-- ==== Sys2Proof/Machine/Reeve.lean ====
section
/-!
DEFINITION. The Reeve (chapter 17): what a take costs and its plan, grants, shedding and its knobs, and the ends of a take
that are not its own: stops by the host, by power and by faults (chapters 08 and 19).
-/
namespace Sys2Proof.Machine

/-! ### Costs and the plan (R562 to R566) -/

/-- A cost in units of 1/8 mW: peak and typical. -/
structure Cost where
  peak : Nat
  typical : Nat
deriving DecidableEq, Repr

def Cost.zero : Cost := ⟨0, 0⟩
def Cost.plus (a b : Cost) : Cost := ⟨a.peak + b.peak, a.typical + b.typical⟩
def Cost.sum (l : List Cost) : Cost := l.foldl Cost.plus .zero

/-- `eighths` of the figure of kind `n` (REEVE_COSTn), for each of `count` units. -/
def State.cost (s : State) (n count eighths : Nat) : Cost :=
  ⟨count * eighths * s.getF .reeve (R.REEVE_COST_PEAK n), count * eighths * s.getF .reeve (R.REEVE_COST_TYPICAL n)⟩

/-- ENABLE in the shadow of a page that the part has. -/
def State.shadowOn (s : State) (p : Page) : Bool := s.has p && s.getShadowF p R.PAGE_CTRL_ENABLE != 0

/-- The figure of a DRAM channel in eighths, by its grade: 1, 0.875 or 0.75. -/
def gradeEighths (grade : Nat) : Nat := if grade = 3 then 8 else if grade = 2 then 7 else 6

/-- The READY channels of a super among those enabled. -/
def State.chanCost (s : State) (u : Nat) (on : Page → Bool) : Cost :=
  Cost.sum ((List.range 2).map (fun k =>
    if s.chanState u k == 4 && on (.dram u k) then s.cost 9 1 (gradeEighths (s.getF (.dram u k) R.DRAM_CFG_GRADE)) else .zero))

/-- The row of R562 that the Press of a super matches first. -/
def State.pressRow (s : State) (u : Nat) : Option Nat :=
  let p := Page.press u
  if s.shadowOn p then
    let f := s.getShadowF p R.PRESS_CTRL_F_CODING
    let c := if s.fuse.part.hasScouts then s.getShadowF p R.PRESS_CTRL_S_CODING else 0
    let level := s.getShadowF p R.PRESS_CTRL_LEVEL
    if f = 0 ∧ c = 0 then none
    else if f = 1 ∧ !s.reduced then some (if level ≤ 4 then 5 else if level ≤ 7 then 6 else 7)
    else some 8
  else none

/-- A super's share of the plan, by the shadows that the ARM will apply (R563). -/
def State.superCost (s : State) (u : Nat) : Cost :=
  let frames := ((List.range 8).filter (fun f => s.shadowOn (.frame u f) && s.shadowOn (.pod u f))).length
  let scouts := ((List.range 8).filter (fun k => s.shadowOn (.scout u k))).length
  Cost.sum [s.cost 2 1 8, s.cost 3 frames 8, s.cost 4 scouts 8,
    (match s.pressRow u with | none => .zero | some n => s.cost n 1 8),
    s.chanCost u s.shadowOn, s.cost 10 (flag (s.isSet .host R.HOST_RING_CTRL_DRN_EN)) 8]

/-- The shared units and the Noticeboard. -/
def State.sharedCost (s : State) : Cost := (s.cost 0 1 8).plus (s.cost 1 (flag (s.enabled .board)) 8)

/-- Outside a take: a super's base and its READY channels (R566). -/
def State.idleCost (s : State) (u : Nat) : Cost := (s.cost 2 1 8).plus (s.chanCost u s.enabled)

/-- HISTORY_OK (R563). -/
def State.historyOk (s : State) : Bool := s.isSet .reeve R.REEVE_STATUS_HISTORY_OK

/-- A cost in 0.25 W, rounded up, by the peak column, and by the typical column with LEARN. -/
def Cost.peakQ (c : Cost) : Nat := ceilDiv c.peak 2000
def State.typicalQ (s : State) (c : Cost) : Nat := ceilDiv (c.typical * s.getF .reeve R.REEVE_LEARN_LEARN) 512000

=====

(Task) Look for the word "plan" in every line of the listing and copy the lines that have it.

(Answer space)
DEFINITION. The Reeve (chapter 17): what a take costs and its plan, grants, shedding and its knobs, and the ends of a take
/-! ### Costs and the plan (R562 to R566) -/
/-- A super's share of the plan, by the shadows that the ARM will apply (R563). -/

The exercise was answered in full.